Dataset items
@[simp] theorem State.setFn_pending {s : State} {f c} : (s.setFn f c).pending = s.pending := rfl
@[simp] theorem State.setFn_regs {s : State} {f c} : (s.setFn f c).regs = s.regs := rfl
@[simp] theorem State.setFn_clk {s : State} {f c} : (s.setFn f c).clk = s.clk := rfl
@[simp] theorem State.setFn_free {s : State} {f c} : (s.setFn f c).free = s.free := rfl
@[simp] theorem State.setFn_readVal {s : State} {f c} : (s.setFn f c).readVal = s.readVal := rfl
@[simp] theorem State.setFn_out {s : State} {f c} : (s.setFn f c).out = s.out := rfl
@[simp] theorem State.setFn_checks {s : State} {f c} : (s.setFn f c).checks = s.checks := rfl
@[simp] theorem State.setFn_time {s : State} {f c} : (s.setFn f c).time = s.time := rfl
@[simp] theorem State.setFn_flt {s : State} {f c} : (s.setFn f c).flt = s.flt := rfl
@[simp] theorem State.setFn_pwr {s : State} {f c} : (s.setFn f c).pwr = s.pwr := rfl
@[simp] theorem State.setFn_cip {s : State} {f c} : (s.setFn f c).cip = s.cip := rfl
@[simp] theorem State.setFn_boot {s : State} {f c} : (s.setFn f c).boot = s.boot := rfl
@[simp] theorem State.setFn_pin {s : State} {f c} : (s.setFn f c).pin = s.pin := rfl
@[simp] theorem State.setFn_img {s : State} {f c} : (s.setFn f c).img = s.img := rfl
@[simp] theorem State.setFn_tbl {s : State} {f c} : (s.setFn f c).tbl = s.tbl := rfl
@[simp] theorem State.setFn_pk {s : State} {f c} : (s.setFn f c).pk = s.pk := rfl
@[simp] theorem State.setFn_buf {s : State} {f c} : (s.setFn f c).buf = s.buf := rfl
@[simp] theorem State.setFn_mtr {s : State} {f c} : (s.setFn f c).mtr = s.mtr := rfl
@[simp] theorem State.setFn_sch {s : State} {f c} : (s.setFn f c).sch = s.sch := rfl
@[simp] theorem State.setFn_pl {s : State} {f c} : (s.setFn f c).pl = s.pl := rfl
@[simp] theorem State.setFn_io {s : State} {f c} : (s.setFn f c).io = s.io := rfl

@[simp] theorem State.setPkt_pending {s : State} {p} : (s.setPkt p).pending = s.pending := rfl
@[simp] theorem State.setPkt_regs {s : State} {p} : (s.setPkt p).regs = s.regs := rfl
@[simp] theorem State.setPkt_clk {s : State} {p} : (s.setPkt p).clk = s.clk := rfl
@[simp] theorem State.setPkt_free {s : State} {p} : (s.setPkt p).free = s.free := rfl
@[simp] theorem State.setPkt_readVal {s : State} {p} : (s.setPkt p).readVal = s.readVal := rfl
@[simp] theorem State.setPkt_out {s : State} {p} : (s.setPkt p).out = s.out := rfl
@[simp] theorem State.setPkt_checks {s : State} {p} : (s.setPkt p).checks = s.checks := rfl
@[simp] theorem State.setPkt_time {s : State} {p} : (s.setPkt p).time = s.time := rfl
@[simp] theorem State.setPkt_flt {s : State} {p} : (s.setPkt p).flt = s.flt := rfl
@[simp] theorem State.setPkt_hif {s : State} {p} : (s.setPkt p).hif = s.hif := rfl
@[simp] theorem State.setPkt_pwr {s : State} {p} : (s.setPkt p).pwr = s.pwr := rfl
@[simp] theorem State.setPkt_cip {s : State} {p} : (s.setPkt p).cip = s.cip := rfl
@[simp] theorem State.setPkt_boot {s : State} {p} : (s.setPkt p).boot = s.boot := rfl
@[simp] theorem State.setPkt_pin {s : State} {p} : (s.setPkt p).pin = s.pin := rfl
@[simp] theorem State.setPkt_img {s : State} {p} : (s.setPkt p).img = s.img := rfl
@[simp] theorem State.setPkt_tbl {s : State} {p} : (s.setPkt p).tbl = s.tbl := rfl
@[simp] theorem State.setPkt_buf {s : State} {p} : (s.setPkt p).buf = s.buf := rfl
@[simp] theorem State.setPkt_mtr {s : State} {p} : (s.setPkt p).mtr = s.mtr := rfl
@[simp] theorem State.setPkt_sch {s : State} {p} : (s.setPkt p).sch = s.sch := rfl
@[simp] theorem State.setPkt_pl {s : State} {p} : (s.setPkt p).pl = s.pl := rfl
@[simp] theorem State.setPkt_io {s : State} {p} : (s.setPkt p).io = s.io := rfl

@[simp] theorem State.setCopy_pending {s : State} {c} : (s.setCopy c).pending = s.pending := rfl
@[simp] theorem State.setCopy_regs {s : State} {c} : (s.setCopy c).regs = s.regs := rfl
@[simp] theorem State.setCopy_clk {s : State} {c} : (s.setCopy c).clk = s.clk := rfl
@[simp] theorem State.setCopy_free {s : State} {c} : (s.setCopy c).free = s.free := rfl
@[simp] theorem State.setCopy_readVal {s : State} {c} : (s.setCopy c).readVal = s.readVal := rfl
@[simp] theorem State.setCopy_out {s : State} {c} : (s.setCopy c).out = s.out := rfl
@[simp] theorem State.setCopy_checks {s : State} {c} : (s.setCopy c).checks = s.checks := rfl
@[simp] theorem State.setCopy_time {s : State} {c} : (s.setCopy c).time = s.time := rfl
@[simp] theorem State.setCopy_flt {s : State} {c} : (s.setCopy c).flt = s.flt := rfl
@[simp] theorem State.setCopy_hif {s : State} {c} : (s.setCopy c).hif = s.hif := rfl
@[simp] theorem State.setCopy_pwr {s : State} {c} : (s.setCopy c).pwr = s.pwr := rfl
@[simp] theorem State.setCopy_cip {s : State} {c} : (s.setCopy c).cip = s.cip := rfl
@[simp] theorem State.setCopy_boot {s : State} {c} : (s.setCopy c).boot = s.boot := rfl
@[simp] theorem State.setCopy_pin {s : State} {c} : (s.setCopy c).pin = s.pin := rfl
@[simp] theorem State.setCopy_img {s : State} {c} : (s.setCopy c).img = s.img := rfl
@[simp] theorem State.setCopy_tbl {s : State} {c} : (s.setCopy c).tbl = s.tbl := rfl
@[simp] theorem State.setCopy_buf {s : State} {c} : (s.setCopy c).buf = s.buf := rfl
@[simp] theorem State.setCopy_mtr {s : State} {c} : (s.setCopy c).mtr = s.mtr := rfl
@[simp] theorem State.setCopy_sch {s : State} {c} : (s.setCopy c).sch = s.sch := rfl
@[simp] theorem State.setCopy_pl {s : State} {c} : (s.setCopy c).pl = s.pl := rfl
@[simp] theorem State.setCopy_io {s : State} {c} : (s.setCopy c).io = s.io := rfl

@[simp] theorem State.setLane_pending {s : State} {l x} : (s.setLane l x).pending = s.pending := rfl
@[simp] theorem State.setLane_regs {s : State} {l x} : (s.setLane l x).regs = s.regs := rfl
@[simp] theorem State.setLane_clk {s : State} {l x} : (s.setLane l x).clk = s.clk := rfl
@[simp] theorem State.setLane_free {s : State} {l x} : (s.setLane l x).free = s.free := rfl
@[simp] theorem State.setLane_readVal {s : State} {l x} : (s.setLane l x).readVal = s.readVal := rfl
@[simp] theorem State.setLane_out {s : State} {l x} : (s.setLane l x).out = s.out := rfl
@[simp] theorem State.setLane_checks {s : State} {l x} : (s.setLane l x).checks = s.checks := rfl
@[simp] theorem State.setLane_time {s : State} {l x} : (s.setLane l x).time = s.time := rfl
@[simp] theorem State.setLane_flt {s : State} {l x} : (s.setLane l x).flt = s.flt := rfl
@[simp] theorem State.setLane_hif {s : State} {l x} : (s.setLane l x).hif = s.hif := rfl
@[simp] theorem State.setLane_pwr {s : State} {l x} : (s.setLane l x).pwr = s.pwr := rfl
@[simp] theorem State.setLane_cip {s : State} {l x} : (s.setLane l x).cip = s.cip := rfl
@[simp] theorem State.setLane_boot {s : State} {l x} : (s.setLane l x).boot = s.boot := rfl
@[simp] theorem State.setLane_pin {s : State} {l x} : (s.setLane l x).pin = s.pin := rfl
@[simp] theorem State.setLane_img {s : State} {l x} : (s.setLane l x).img = s.img := rfl
@[simp] theorem State.setLane_tbl {s : State} {l x} : (s.setLane l x).tbl = s.tbl := rfl
@[simp] theorem State.setLane_pk {s : State} {l x} : (s.setLane l x).pk = s.pk := rfl
@[simp] theorem State.setLane_buf {s : State} {l x} : (s.setLane l x).buf = s.buf := rfl
@[simp] theorem State.setLane_mtr {s : State} {l x} : (s.setLane l x).mtr = s.mtr := rfl
@[simp] theorem State.setLane_sch {s : State} {l x} : (s.setLane l x).sch = s.sch := rfl
@[simp] theorem State.setLane_pl {s : State} {l x} : (s.setLane l x).pl = s.pl := rfl

@[simp] theorem State.setPort_pending {s : State} {p x} : (s.setPort p x).pending = s.pending := rfl
@[simp] theorem State.setPort_regs {s : State} {p x} : (s.setPort p x).regs = s.regs := rfl
@[simp] theorem State.setPort_clk {s : State} {p x} : (s.setPort p x).clk = s.clk := rfl
@[simp] theorem State.setPort_free {s : State} {p x} : (s.setPort p x).free = s.free := rfl
@[simp] theorem State.setPort_readVal {s : State} {p x} : (s.setPort p x).readVal = s.readVal := rfl
@[simp] theorem State.setPort_out {s : State} {p x} : (s.setPort p x).out = s.out := rfl
@[simp] theorem State.setPort_checks {s : State} {p x} : (s.setPort p x).checks = s.checks := rfl
@[simp] theorem State.setPort_time {s : State} {p x} : (s.setPort p x).time = s.time := rfl
@[simp] theorem State.setPort_flt {s : State} {p x} : (s.setPort p x).flt = s.flt := rfl
@[simp] theorem State.setPort_hif {s : State} {p x} : (s.setPort p x).hif = s.hif := rfl
@[simp] theorem State.setPort_pwr {s : State} {p x} : (s.setPort p x).pwr = s.pwr := rfl
@[simp] theorem State.setPort_cip {s : State} {p x} : (s.setPort p x).cip = s.cip := rfl
@[simp] theorem State.setPort_boot {s : State} {p x} : (s.setPort p x).boot = s.boot := rfl
@[simp] theorem State.setPort_pin {s : State} {p x} : (s.setPort p x).pin = s.pin := rfl
@[simp] theorem State.setPort_img {s : State} {p x} : (s.setPort p x).img = s.img := rfl
@[simp] theorem State.setPort_tbl {s : State} {p x} : (s.setPort p x).tbl = s.tbl := rfl
@[simp] theorem State.setPort_pk {s : State} {p x} : (s.setPort p x).pk = s.pk := rfl
@[simp] theorem State.setPort_buf {s : State} {p x} : (s.setPort p x).buf = s.buf := rfl
@[simp] theorem State.setPort_mtr {s : State} {p x} : (s.setPort p x).mtr = s.mtr := rfl
@[simp] theorem State.setPort_sch {s : State} {p x} : (s.setPort p x).sch = s.sch := rfl
@[simp] theorem State.setPort_pl {s : State} {p x} : (s.setPort p x).pl = s.pl := rfl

TRY IT: The answer must be every line of the entries that includes the word "checks".

SOLUTION FOR THIS EXERCISE:
@[simp] theorem State.setFn_checks {s : State} {f c} : (s.setFn f c).checks = s.checks := rfl
@[simp] theorem State.setPkt_checks {s : State} {p} : (s.setPkt p).checks = s.checks := rfl
@[simp] theorem State.setCopy_checks {s : State} {c} : (s.setCopy c).checks = s.checks := rfl
@[simp] theorem State.setLane_checks {s : State} {l x} : (s.setLane l x).checks = s.checks := rfl
@[simp] theorem State.setPort_checks {s : State} {p x} : (s.setPort p x).checks = s.checks := rfl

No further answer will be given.